ランキンサイクルとは? ランキンサイクルにおける水(蒸気)の流れ
● タービン
● 復水器
● ポンプ で構成され、
燃料が持つ化学エネルギーを水(蒸気)を介して仕事に変える蒸気サイクルです。
ランキンサイクルとは下図の様なボイラ、タービン、復水器、ポンプで構成される最も基本的な蒸気サイクルを言います。
図中の①~④の水・蒸気の状態について説明します。
① ; 蒸気タービンから排出された蒸気が復水器によって冷やされ、凝縮される。
② ; ポンプによって復水器の水が昇圧され、ボイラへ給水される。
③ ; ボイラにて 石炭、重油、天然ガスなどを燃焼して発生した熱で圧縮水②を加熱し、圧縮飽和蒸気を発生させ る。 さらにボイラにて蒸気を過熱し圧縮過熱蒸気③をタービンに送気する。
④ ; タービンで膨張した蒸気④が復水器によって凝縮され、水①へと戻る。
このように水(蒸気)が復水器→ポンプ→ボイラ→タービン→復水器と循環して、燃料が持つ化学エネルギーを水(蒸気)を介して仕事に変えるのがランキンサイクルです。
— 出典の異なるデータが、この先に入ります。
-- ==== Sys2Proof/Tests/Slice0.lean ====
section
/-! SUPPORT. Tests: the ill-formed terms each check refuses, one word of every row written out from the spec's tables, at
most two vectors of 95_test_vectors.md per instruction, and one witness per obligation that has hypotheses. Expected
values are the spec's. -/
namespace Sys2Proof.Tests
open Machine

set_option maxRecDepth 20000

/-! ### Well-formedness: each check refuses something -/

theorem test_wf_vectors : Config.vectors.valid = true := by decide

/-- R8, R9: one configuration per constraint, each breaking it. -/
theorem test_wf_cfg :
    ([{ Config.vectors with cap := 29 }, { Config.vectors with cap := 259 }, { Config.vectors with tCs := .fin 0 },
      { Config.vectors with tSrsp := .fin 0 }, { Config.vectors with pollMs := 0 },
      { Config.vectors with chunkMax := 0 }, { Config.vectors with chunkMax := 250 },
      { Config.vectors with afMaxData := 243 }, { Config.vectors with xcap := 0, xlenMax := 0 },
      { Config.vectors with xcap := 65537 }, { Config.vectors with xlenMax := 65536 },
      { Config.vectors with xcap := 100, xlenMax := 101 }].map Cfg.valid).any id = false := by decide

/-- R101: two equal ids; a notification id that is the response id of a request. -/
theorem test_wf_ids :
    ({ Config.ids with afDataStore := 0x2401#16 }.valid, { Config.ids with zdoLeaveInd := 0x6411#16 }.valid) =
      (false, false) := by decide

/-- R110: two equal codes; a code outside `0x31 .. 0x3B` on either side. -/
theorem test_wf_codes :
    ({ Config.codes with timeout := 0x31#8 }.valid, { Config.codes with timeout := 0x30#8 }.valid,
      { Config.codes with timeout := 0x3C#8 }.valid) = (false, false, false) := by decide

/-- R9, R100: one layout per schema check, each breaking it; then widths a field cannot have. -/
theorem test_wf_schema :
    ([{ Config.layouts with sendExt := { Config.layouts.sendExt with len := ⟨19, 2⟩ } },
      { Config.layouts with store := { Config.layouts.store with count := ⟨3, 1⟩ } },
      { Config.layouts with retrieve := { Config.layouts.retrieve with key := ⟨4, 4⟩ } },
      { Config.layouts with retrieved := { Config.layouts.retrieved with count := ⟨2, 1⟩ } },
      { Config.layouts with retrieved := { Config.layouts.retrieved with status := ⟨2, 1⟩ } },
      { Config.layouts with requestSrsp := { status := ⟨252, 1⟩ } },
      { Config.layouts with sendExtSrsp := { status := ⟨0, 0⟩ } },
      { Config.layouts with storeSrsp := { status := ⟨0, 2⟩ } },
      { Config.layouts with stateChange := { Config.layouts.stateChange with state := ⟨1, 1⟩ } },
      { Config.layouts with announce := { Config.layouts.announce with cap := ⟨13, 1⟩ } },
      { Config.layouts with leave := { Config.layouts.leave with mac := ⟨6, 8⟩ } },
      { Config.layouts with incoming := { Config.layouts.incoming with ts := ⟨14, 4⟩ } },
      { Config.layouts with incomingExt := { Config.layouts.incomingExt with dlen := ⟨26, 2⟩ } },
      { Config.layouts with confirm := { Config.layouts.confirm with tid := ⟨3, 1⟩ } },
      { Config.layouts with store := { Config.layouts.store with fixed := 6 } },
      { Config.layouts with retrieved := { Config.layouts.retrieved with fixed := 6 } },
      { Config.layouts with incoming := { Config.layouts.incoming with fixed := 253 } },
      { Config.layouts with announce := { Config.layouts.announce with addr1 := ⟨0, 3⟩ } },
      { Config.layouts with incoming := { Config.layouts.incoming with dlen := ⟨16, 0⟩ } }].map
      fun x => { Config.vectors with schema := x }.valid).any id = false := by decide

/-- R100, R106: schemas the block can hold: other offsets, other widths, a status byte elsewhere. -/
theorem test_wf_schema_other :
    ([{ Config.layouts with announce := { Config.layouts.announce with addr1 := ⟨2, 2⟩, addr2 := ⟨0, 2⟩ } },
      { Config.layouts with incoming := { Config.layouts.incoming with fixed := 18, dlen := ⟨16, 2⟩ } },
      { Config.layouts with requestSrsp := { status := ⟨251, 1⟩ } },
      { Config.layouts with confirm := { fixed := 3, ep := ⟨0, 1⟩, tid := ⟨1, 1⟩, status := ⟨2, 1⟩ } }].map
      fun x => { Config.vectors with schema := x }.valid).all id = true := by decide

/-- R91, R95, R102, R104: the lengths an instruction cannot have. -/
theorem test_wf_lengths :
    ([.afDataRequest 9, .afDataRequest 253, .afDataStore 2, .afDataStore 251, .afDataRequestSrsp 0,
      .afDataRequestExtSrsp 0, .afDataStoreSrsp 253, .afDataRetrieveSrsp 0, .afDataConfirm 0, .afIncomingMsg 253,
      .afIncomingMsgExt 0, .zdoStateChangeInd 0, .zdoEndDeviceAnnceInd 0, .zdoLeaveInd 253].map
      (WellFormed Config.vectors)).any id = false := by decide

/-! ### Decoding: words written out from R101 and R115 -/

theorem test_decode_hostop :
    ([0b00000001#8, 0b00000010#8, 0b00000011#8, 0b00000100#8, 0b00000101#8, 0b00010000#8, 0b00010001#8, 0b00010010#8,
      0b00010011#8].map fun v => decoded? (decode Config.vectors .hostop [v])) =
      [some .xchgRr, some .xchgPoll, some .rdyq, some .clsfy, some .waitn, some .sreq, some .afsend, some .afsendx,
        some .afretrx] := by decide

/-- H1: the boundary values of the reserved ranges. -/
theorem test_decode_reserved :
    ([0x00#8, 0x06#8, 0x0F#8, 0x14#8, 0xFF#8].map fun v => decoded? (decode Config.vectors .hostop [v])) =
      [none, none, none, none, none] := by decide

theorem test_decode_sent :
    ([[0b00000000#8, 0b00000000#8, 0b00000000#8], [0b00001101#8, 0b00100100#8, 0b00000001#8],
      [0b00010100#8, 0b00100100#8, 0b00000010#8], [0b01101101#8, 0b00100100#8, 0b00010001#8],
      [0b00000111#8, 0b00100100#8, 0b00010010#8], [0b00010011#8, 0b00100100#8, 0b00000010#8],
      [0b00000000#8, 0b00100001#8, 0b00000010#8]].map fun b => decoded? (decode Config.vectors .frameTx b)) =
      [some .poll, some (.afDataRequest 13), some .afDataRequestExt, some (.afDataStore 109), some .afDataRetrieve,
        none, none] := by decide

theorem test_decode_response :
    ([[0b00000001#8, 0b01100100#8, 0b00000001#8], [0b00000001#8, 0b01100100#8, 0b00000010#8],
      [0b00000001#8, 0b01100100#8, 0b00010001#8], [0b11111001#8, 0b01100100#8, 0b00010010#8],
      [0b00000000#8, 0b01100100#8, 0b00000001#8]].map fun b => decoded? (decode Config.vectors .frameRx b)) =
      [some (.afDataRequestSrsp 1), some (.afDataRequestExtSrsp 1), some (.afDataStoreSrsp 1),
        some (.afDataRetrieveSrsp 249), some (.noMessage 0x6401)] := by decide

theorem test_decode_notification :
    ([[0b00000011#8, 0b01000100#8, 0b10000000#8], [0b00010011#8, 0b01000100#8, 0b10000001#8],
      [0b00011011#8, 0b01000100#8, 0b10000010#8], [0b00000001#8, 0b01000101#8, 0b11000000#8],
      [0b00001101#8, 0b01000101#8, 0b11000001#8], [0b00001101#8, 0b01000101#8, 0b11001001#8],
      [0b00000000#8, 0b01000100#8, 0b10000000#8], [0b00000001#8, 0b01000110#8, 0b10000000#8]].map
      fun b => decoded? (decode Config.vectors .frameRx b)) =
      [some (.afDataConfirm 3), some (.afIncomingMsg 19), some (.afIncomingMsgExt 27), some (.zdoStateChangeInd 1),
        some (.zdoEndDeviceAnnceInd 13), some (.zdoLeaveInd 13), some (.noMessage 0x4480), none] := by decide

/-- The table's words: one byte for `CMD`, `FB[0] ++ FB[1] ++ FB[2]` for a header. -/
theorem test_table_words :
    ([decodeTableWord 8 0x12, decodeTableWord 24 0x0D2401, decodeTableWord 24 0x016401, decodeTableWord 24 0x000000,
      decodeTableWord 24 0x1B4482, decodeTableWord 24 0x006401]) =
      [some .afsendx, some (.afDataRequest 13), some (.afDataRequestSrsp 1), some .poll,
        some (.afIncomingMsgExt 27), some (.noMessage 0x6401)] := by decide

/-- F3, F4, F5, F8. -/
theorem test_ids_and_bytes :
    (resp 0x2401#16, resp 0x6401#16, resp 0xC000#16, resp 0xFFFF#16, le16 0x34#8 0x12#8, be16 0x24#8 0x01#8) =
      (0x6401#16, 0xA401#16, 0x0000#16, 0x3FFF#16, 0x1234#16, 0x2401#16) := by decide

/-! ### States -/

/-- Reset, with the Bus initialised (R284 a). -/
def idle : State := { State.reset with busUp := true }

/-- An idle block whose buffer starts with these bytes and whose Module will give these answers. -/
def with_ (fb : List Byte) (ready : List Bool) (rx : List Byte) : State :=
  { idle.fbPut 0 fb with ready := ready, rx := rx }

/-- A `CLSFY` that has just started on these bytes. -/
def classifying (fb : List Byte) : State := { idle.fbPut 0 fb with cmd := 0x04#8, busy := true }

/-- An operation that stands at `D_STATUS` with this response in `FB`. -/
def responded (cmd : Byte) (fb : List Byte) : State :=
  { idle.fbPut 0 fb with cmd := cmd, busy := true, ds := .dStatus, expv := true }

/-- What the Module answers while a header-only frame goes out. -/
def zeros : List Byte := [0x00#8, 0x00#8, 0x00#8]

/-! ### Vectors of 95_test_vectors.md -/

/-- V1. -/
theorem test_xchgRr_success :
    (nextState? (exec .xchgRr (with_ [0x00, 0x21, 0x02, 0xEE, 0xEE] [false, true, true, false]
      (zeros ++ [0x02, 0x61, 0x02, 0x00, 0x07])))).map (fun t => (t.res, t.fbBytes 0 5, t.exp, t.expv, t.tr)) =
    some (0x00, [0x02, 0x61, 0x02, 0x00, 0x07], 0x6102, true,
      [.setSel true, .rdRdy false, .rdRdy true, .xfer [0x00, 0x21, 0x02] zeros, .rdRdy true, .rdRdy false,
        .xfer zeros [0x02, 0x61, 0x02], .xfer [0xEE, 0xEE] [0x00, 0x07], .setSel false]) := by decide

/-- V3. -/
theorem test_xchgRr_no_response :
    (nextState? (exec .xchgRr (with_ [0x02, 0x21, 0x02, 0xAB, 0xCD] [true, true, true, true, true]
      [0x11, 0x22, 0x33, 0x44, 0x55]))).map (fun t => (t.res, t.fbBytes 0 5, t.sel, t.tr)) =
    some (Config.codes.srspTimeout, [0x00, 0x00, 0x00, 0x44, 0x55], false,
      [.setSel true, .rdRdy true, .xfer [0x02, 0x21, 0x02, 0xAB, 0xCD] [0x11, 0x22, 0x33, 0x44, 0x55], .rdRdy true,
        .rdRdy true, .rdRdy true, .rdRdy true, .busReset]) := by decide

/-- V2b. -/
theorem test_xchgPoll_last_sample :
    (nextState? (exec .xchgPoll (with_ [0xEE, 0xEE, 0xEE] [false, false, false, true, false]
      ([0xAA, 0xBB, 0xCC] ++ zeros)))).map (fun t => (t.res, t.fbBytes 0 3, t.expv, t.tr)) =
    some (0x00, [0x00, 0x00, 0x00], false,
      [.setSel true, .rdRdy false, .rdRdy false, .rdRdy false, .rdRdy true, .xfer zeros [0xAA, 0xBB, 0xCC],
        .rdRdy false, .xfer zeros zeros, .setSel false]) := by decide

/-- V6. -/
theorem test_xchgPoll_confirm :
    (nextState? (exec .xchgPoll (with_ [0xEE, 0xEE, 0xEE, 0xEE, 0xEE, 0xEE] [true, false]
      (zeros ++ [0x03, 0x44, 0x80, 0x00, 0xD7, 0x05])))).map (fun t => (t.res, t.fbBytes 0 6, t.tr)) =
    some (0x00, [0x03, 0x44, 0x80, 0x00, 0xD7, 0x05],
      [.setSel true, .rdRdy true, .xfer zeros zeros, .rdRdy false, .xfer zeros [0x03, 0x44, 0x80],
        .xfer [0xEE, 0xEE, 0xEE] [0x00, 0xD7, 0x05], .setSel false]) := by decide

/-- H2. -/
theorem test_rdyq_one :
    (nextState? (exec .rdyq (with_ [] [true] []))).map (fun t => (t.res, t.stat, t.tr)) =
    some (0x00, 0x06, [.rdRdy true]) := by decide

/-- H3. -/
theorem test_rdyq_zero :
    (nextState? (exec .rdyq { with_ [] [false] [] with msgw := true })).map (fun t => (t.res, t.stat, t.tr)) =
    some (0x00, 0x02, [.rdRdy false]) := by decide

/-- K5: the expected id comes before the notification ids. -/
theorem test_clsfy_expected :
    (nextState? (exec .clsfy { with_ [0x03, 0x44, 0x80, 0x00, 0xD7, 0x05] [] [] with exp := 0x4480, expv := true })).map
      (fun t => (t.res, t.k.kind, t.k.tid, t.tr)) = some (0x00, 0x01, 0x00, [.demux 0x01 0x4480]) := by decide

/-- K14. -/
theorem test_clsfy_unknown :
    (nextState? (exec .clsfy (with_ [0x01, 0x46, 0x80, 0x00] [] []))).map (fun t => (t.k.kind, t.k.cid, t.tr)) =
    some (0x0F, 0x4680, [.demux 0x0F 0x4680]) := by decide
T-S線図とP-V線図でさらに詳しく見ていきましょう。
ランキンサイクルの「T-S線図」と「P-V線図」
ランキンサイクルを
● 縦軸に絶対温度T、横軸にエントロピーSを取ったT-S線図 (温度-エンタルピー線図)
● 縦軸に圧力P、横軸に体積Vを取ったP-V線図 (圧力-体積線図)
に表すと下グラフのようになります。
グラフ中の①~④は先ほど示したランキンサイクルの概念図に記載している番号と対応します。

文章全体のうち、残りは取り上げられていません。